| TASK |
Look below for the line containing "[] => Table.fill none"; from there, print each line exactly up to and including the line containing "theorem get_codeTableOf (l", and stop.

(INPUT DATA Opens)

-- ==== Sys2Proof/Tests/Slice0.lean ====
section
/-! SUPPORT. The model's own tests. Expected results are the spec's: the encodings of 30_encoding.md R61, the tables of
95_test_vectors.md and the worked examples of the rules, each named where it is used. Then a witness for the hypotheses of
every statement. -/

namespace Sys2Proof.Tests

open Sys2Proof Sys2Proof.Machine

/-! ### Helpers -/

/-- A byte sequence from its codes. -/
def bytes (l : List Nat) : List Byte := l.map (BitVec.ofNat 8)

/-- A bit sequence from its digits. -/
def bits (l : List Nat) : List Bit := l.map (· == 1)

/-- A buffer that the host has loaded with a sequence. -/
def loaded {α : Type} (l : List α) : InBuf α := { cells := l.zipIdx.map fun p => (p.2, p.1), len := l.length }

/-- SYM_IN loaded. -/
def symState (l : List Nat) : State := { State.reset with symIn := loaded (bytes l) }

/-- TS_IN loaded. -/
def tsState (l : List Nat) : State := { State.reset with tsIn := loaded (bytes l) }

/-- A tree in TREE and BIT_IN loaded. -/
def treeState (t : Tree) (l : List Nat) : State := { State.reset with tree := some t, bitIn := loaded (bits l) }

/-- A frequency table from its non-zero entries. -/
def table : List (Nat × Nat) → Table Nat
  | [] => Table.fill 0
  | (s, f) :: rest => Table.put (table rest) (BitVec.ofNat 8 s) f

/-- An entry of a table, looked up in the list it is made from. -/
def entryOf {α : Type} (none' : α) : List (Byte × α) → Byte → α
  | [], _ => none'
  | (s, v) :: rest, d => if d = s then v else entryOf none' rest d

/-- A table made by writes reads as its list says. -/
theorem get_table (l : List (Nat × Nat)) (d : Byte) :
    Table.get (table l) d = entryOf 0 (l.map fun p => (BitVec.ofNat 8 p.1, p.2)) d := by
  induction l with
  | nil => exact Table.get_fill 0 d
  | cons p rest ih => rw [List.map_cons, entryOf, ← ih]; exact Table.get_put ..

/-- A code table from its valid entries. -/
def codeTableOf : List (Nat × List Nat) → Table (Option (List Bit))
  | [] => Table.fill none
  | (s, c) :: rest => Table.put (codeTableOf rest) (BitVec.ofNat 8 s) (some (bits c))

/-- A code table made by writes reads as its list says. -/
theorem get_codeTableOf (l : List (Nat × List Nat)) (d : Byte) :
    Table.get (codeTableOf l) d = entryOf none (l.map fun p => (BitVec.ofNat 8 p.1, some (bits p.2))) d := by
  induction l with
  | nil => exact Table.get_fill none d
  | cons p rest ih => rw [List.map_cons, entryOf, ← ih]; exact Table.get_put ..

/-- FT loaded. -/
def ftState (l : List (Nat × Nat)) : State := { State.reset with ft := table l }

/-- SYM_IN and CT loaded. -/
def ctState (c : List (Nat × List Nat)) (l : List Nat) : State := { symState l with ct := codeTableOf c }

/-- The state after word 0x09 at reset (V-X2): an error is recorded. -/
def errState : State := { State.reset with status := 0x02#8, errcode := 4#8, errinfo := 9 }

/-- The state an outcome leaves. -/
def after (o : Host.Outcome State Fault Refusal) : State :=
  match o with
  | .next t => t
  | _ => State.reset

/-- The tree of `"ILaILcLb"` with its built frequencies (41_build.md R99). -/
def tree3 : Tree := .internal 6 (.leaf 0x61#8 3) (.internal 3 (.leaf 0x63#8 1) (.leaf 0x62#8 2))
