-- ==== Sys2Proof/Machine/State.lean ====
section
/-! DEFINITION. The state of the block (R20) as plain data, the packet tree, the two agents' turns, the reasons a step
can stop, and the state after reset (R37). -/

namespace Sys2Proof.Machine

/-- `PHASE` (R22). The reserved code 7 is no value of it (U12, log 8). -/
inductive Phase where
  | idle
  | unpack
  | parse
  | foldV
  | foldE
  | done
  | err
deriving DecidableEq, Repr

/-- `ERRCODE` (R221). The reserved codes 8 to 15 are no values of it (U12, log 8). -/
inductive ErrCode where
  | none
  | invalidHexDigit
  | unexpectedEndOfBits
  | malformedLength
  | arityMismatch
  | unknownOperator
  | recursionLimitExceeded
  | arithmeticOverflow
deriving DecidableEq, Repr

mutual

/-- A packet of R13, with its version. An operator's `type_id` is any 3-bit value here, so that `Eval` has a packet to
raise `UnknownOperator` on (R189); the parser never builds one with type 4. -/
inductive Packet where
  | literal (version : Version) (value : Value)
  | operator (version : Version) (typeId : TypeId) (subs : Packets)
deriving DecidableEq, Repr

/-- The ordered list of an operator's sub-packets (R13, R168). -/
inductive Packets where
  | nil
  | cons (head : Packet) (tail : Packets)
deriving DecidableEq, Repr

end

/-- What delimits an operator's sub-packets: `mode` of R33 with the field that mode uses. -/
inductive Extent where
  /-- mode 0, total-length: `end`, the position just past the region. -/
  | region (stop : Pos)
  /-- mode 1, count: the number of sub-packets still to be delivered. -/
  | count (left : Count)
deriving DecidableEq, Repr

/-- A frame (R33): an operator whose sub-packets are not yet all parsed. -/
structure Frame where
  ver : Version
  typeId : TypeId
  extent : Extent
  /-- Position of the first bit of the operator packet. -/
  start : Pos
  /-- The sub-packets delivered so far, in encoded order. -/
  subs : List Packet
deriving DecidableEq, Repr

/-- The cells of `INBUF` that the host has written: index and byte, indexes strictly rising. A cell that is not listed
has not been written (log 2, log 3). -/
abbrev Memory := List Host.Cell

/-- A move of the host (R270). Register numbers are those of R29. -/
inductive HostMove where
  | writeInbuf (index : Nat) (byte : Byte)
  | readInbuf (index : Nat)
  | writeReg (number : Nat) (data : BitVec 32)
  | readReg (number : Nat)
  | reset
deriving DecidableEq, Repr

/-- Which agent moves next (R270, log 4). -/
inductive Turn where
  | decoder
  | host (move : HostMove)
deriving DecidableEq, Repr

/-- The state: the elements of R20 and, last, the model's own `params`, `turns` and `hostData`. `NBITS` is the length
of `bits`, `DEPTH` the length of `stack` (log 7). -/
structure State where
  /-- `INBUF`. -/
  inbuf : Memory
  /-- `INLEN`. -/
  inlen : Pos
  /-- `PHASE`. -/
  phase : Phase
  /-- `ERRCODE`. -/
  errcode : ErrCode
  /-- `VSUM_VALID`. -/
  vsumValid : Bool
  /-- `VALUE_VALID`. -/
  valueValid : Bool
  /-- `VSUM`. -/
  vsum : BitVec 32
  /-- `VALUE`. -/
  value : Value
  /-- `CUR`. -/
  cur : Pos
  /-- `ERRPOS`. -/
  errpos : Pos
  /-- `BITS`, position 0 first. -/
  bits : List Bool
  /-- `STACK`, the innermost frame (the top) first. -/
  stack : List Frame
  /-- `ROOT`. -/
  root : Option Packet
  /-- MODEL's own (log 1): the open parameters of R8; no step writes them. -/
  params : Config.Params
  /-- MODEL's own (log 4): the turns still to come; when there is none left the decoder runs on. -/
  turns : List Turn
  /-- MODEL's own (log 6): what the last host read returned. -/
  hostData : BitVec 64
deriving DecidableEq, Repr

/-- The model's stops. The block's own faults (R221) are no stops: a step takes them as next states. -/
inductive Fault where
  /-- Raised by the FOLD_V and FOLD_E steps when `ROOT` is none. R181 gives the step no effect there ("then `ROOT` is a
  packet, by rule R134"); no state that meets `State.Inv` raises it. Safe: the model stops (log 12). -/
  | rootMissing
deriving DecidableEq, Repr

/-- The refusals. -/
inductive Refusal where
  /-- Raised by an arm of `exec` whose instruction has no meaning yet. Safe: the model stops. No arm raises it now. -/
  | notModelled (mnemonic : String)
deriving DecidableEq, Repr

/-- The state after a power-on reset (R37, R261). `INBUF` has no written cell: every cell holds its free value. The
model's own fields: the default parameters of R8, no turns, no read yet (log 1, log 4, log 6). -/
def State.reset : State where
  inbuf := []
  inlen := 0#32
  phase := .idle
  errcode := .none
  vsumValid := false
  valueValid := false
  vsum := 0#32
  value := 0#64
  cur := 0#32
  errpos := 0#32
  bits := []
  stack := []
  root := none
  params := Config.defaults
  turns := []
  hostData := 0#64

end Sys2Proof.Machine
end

(INPUT DATA Closes)

| EXPECTED ANSWER |
  | [] => Table.fill none
  | (s, c) :: rest => Table.put (codeTableOf rest) (BitVec.ofNat 8 s) (some (bits c))

/-- A code table made by writes reads as its list says. -/
theorem get_codeTableOf (l : List (Nat × List Nat)) (d : Byte) :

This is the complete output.